Here, we showed that accessibility of MARß as well as the Eß enhancer is detected only in T cells and not in B cells, implying that the lineage-specific presence of these two cis-elements is critical for V(D)J rearrangement of TCRß gene segments. Moreover, MARß chromatin is modulated differentially during different stages of thymocyte development, but the locus is not accessible in peripheral T cells. Thus, chromatin remodeling at MARß appears to be transient and stage-specific within a specific lymphoid lineage.
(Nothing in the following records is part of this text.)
-- ==== Sys2Proof/Machine/MarkerOps.lean ====
section
/-!
DEFINITION. Markers and milestone wires as other units reach them: operations queued for the marker unit, arrival masks
and roots of the barrier channels. Spec: 09_barriers_and_markers (R419 to R436).
-/
namespace Sys2Proof.Machine

/-! ### Markers -/

def FieldSt.marker (f : FieldSt) (m : Nat) : Marker := look (fun _ => Marker.reset) f.markers m

/-- The field is in layby: its marker operations are held in arrival order (R429). -/
def State.inLayby (s : State) (f : FieldAddr) : Bool := s.getF F.FPW_STATE_POWER f.inst == 2

/-- An operation reaches the marker unit of a field; it is applied at the end of the FIELD cycle (R424), or, in layby,
when the field wakes (R429). A field that is lost or in a field reset has no marker unit. -/
def State.markOp (s : State) (f : FieldAddr) (op : MarkOp) : State :=
  let x := s.fieldSt f
  if x.lost || x.resetting then s
  else
    let op := if s.inLayby f then { op with rank := 0, sub := x.mops.length } else op
    s.setField f { x with mops := x.mops ++ [op] }

/-- A SIGNAL of a marker; amount 0 changes nothing and records nothing (R422). -/
def State.signal (s : State) (f : FieldAddr) (rank sub marker : Nat) (amount : W32) (kind : Nat) (id : W32) (wm : Waymark) :
    State :=
  if amount = 0 then s
  else s.markOp f { write := false, rank := rank, sub := sub, marker := marker % 4096, amount := amount, kind := kind
                    id := id, wm := wm, donor := none, answer := none }

/-- A packet's signal (R420, R424 rank 3, R431 PACKET). -/
def State.packetSignal (s : State) (a : TileAddr) (marker : Nat) (amount : W32) (src : Nat) (wm : Waymark) : State :=
  s.signal a.fld 3 a.loc marker amount 3 (BitVec.ofNat 32 src) wm

/-! ### Barrier channels (R432, R433, R439) -/

/-- The tile that a tile key names. -/
def tileOfKey (k : Nat) : Option TileAddr :=
  let f := k / 12288
  let l := k % 12288
  if h : f / 60 < 2 ∧ l / 128 < 96 then
    some ⟨⟨⟨f / 60, h.1⟩, ⟨f % 60, Nat.mod_lt _ (by omega)⟩⟩, ⟨l / 128, h.2⟩, ⟨l % 128, Nat.mod_lt _ (by omega)⟩⟩
  else none

/-- Every tile of the state that is not at its reset, with its content. -/
def State.liveTiles (s : State) : List (TileAddr × Tile) :=
  s.tiles.filterMap (fun e => (tileOfKey e.1).map (fun a => (a, e.2)))

/-- The tile's loaded instruction store holds a VALID BARR naming the channel (R433). -/
def Tile.hasBarr (t : Tile) (ch : Nat) : Bool :=
  t.istore.any (fun e => SlotWord.valid e.2 && SlotWord.opc e.2 == 0x39 && SlotWord.immF e.2 3 0 == ch)

/-- A tile takes part in the channel: it is loaded at its field's epoch and holds a BARR for it. -/
def State.takesPart (s : State) (a : TileAddr) (t : Tile) (ch : Nat) : Bool :=
  t.epoch == (s.fieldSt a.fld).epoch && t.hasBarr ch

/-- A field's input of a TILE channel: high when it takes no part, when every participant has arrived; a field lost,
isolated or reset while the pass runs, and a participant fenced since, drive it low (R432, R438). -/
def State.fieldHigh (s : State) (f : FieldAddr) (ch : Nat) : Bool :=
  if s.getF F.PAS_RUN_IN_PASS f.inst == 0 then true
  else if (s.fieldSt f).lost || (s.fieldSt f).resetting then false
  else s.liveTiles.all (fun e => e.1.fld != f || !s.takesPart e.1 e.2 ch ||
    (e.2.barLatch.getLsbD ch && !s.tileFenced e.1 && !e.2.failed))

def chKey (p : Fin 2) (ch : Nat) : Nat := 16 * p.val + ch

def State.chEngine (s : State) (p : Fin 2) (ch : Nat) : Bool := s.getF (F.MLW_CH_MODE ch) p == 1
def State.chBridged (s : State) (p : Fin 2) (ch : Nat) : Bool := s.getF (F.MLW_CH_BRIDGED ch) p == 1

/-- The plane root of a channel: the AND of its fields and of the Array Engine (R432, R433). -/
def State.rootHigh (s : State) (p : Fin 2) (ch : Nat) : Bool :=
  if s.chEngine p ch then look (fun _ => false) s.aeArrived (chKey p ch)
  else (List.finRange 60).all (fun f => s.fieldHigh ⟨p, f⟩ ch)

/-- The arrival mask of R439: fields, the Array Engine at bit 60, the other plane at bit 61. -/
def State.arrMask (s : State) (p : Fin 2) (ch : Nat) : W64 :=
  let fields := (List.finRange 60).foldl (fun m f =>
    m + boolNat (s.chEngine p ch || s.fieldHigh ⟨p, f⟩ ch) <<< f.val) 0
  let ae := !s.chEngine p ch || look (fun _ => false) s.aeArrived (chKey p ch)
  let other := !s.chBridged p ch || look (fun _ => false) s.remoteRoot (chKey p ch)
  BitVec.ofNat 64 (fields + boolNat ae <<< 60 + boolNat other <<< 61)

/-- A capture in MRK.TO_FIRST (R444). Kinds: 0 WATCH, 1 BARRIER, 2 EARLY. -/
def State.markerCapture (s : State) (f : FieldAddr) (kind row col task index blocks : Nat) : State :=
  let first : W64 := BitVec.ofNat 64 (kind + row <<< 2 + col <<< 9 + task <<< 16 + index <<< 18 + 1 <<< 31 + blocks <<< 32)
  s.captureFirst F.MRK_TO_FIRST_VALID f.inst (some 0) [(0x0B0, first), (0x0B8, s.cycleOf f)]

end Sys2Proof.Machine
end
Since MARß functions as a transcriptional silencer (19), it is possible that MARß along with its associated trans-acting factors might regulate V(D)J recombination through regulation of Eß function. Interestingly, upon overexpression of the MARß binding proteins, SMAR1 and Cux, together, HS1 (MARß) is prominently induced in both T as well as non-T-cells. These results suggest that overexpression of SMAR1 and Cux modulate the chromatin at MARß.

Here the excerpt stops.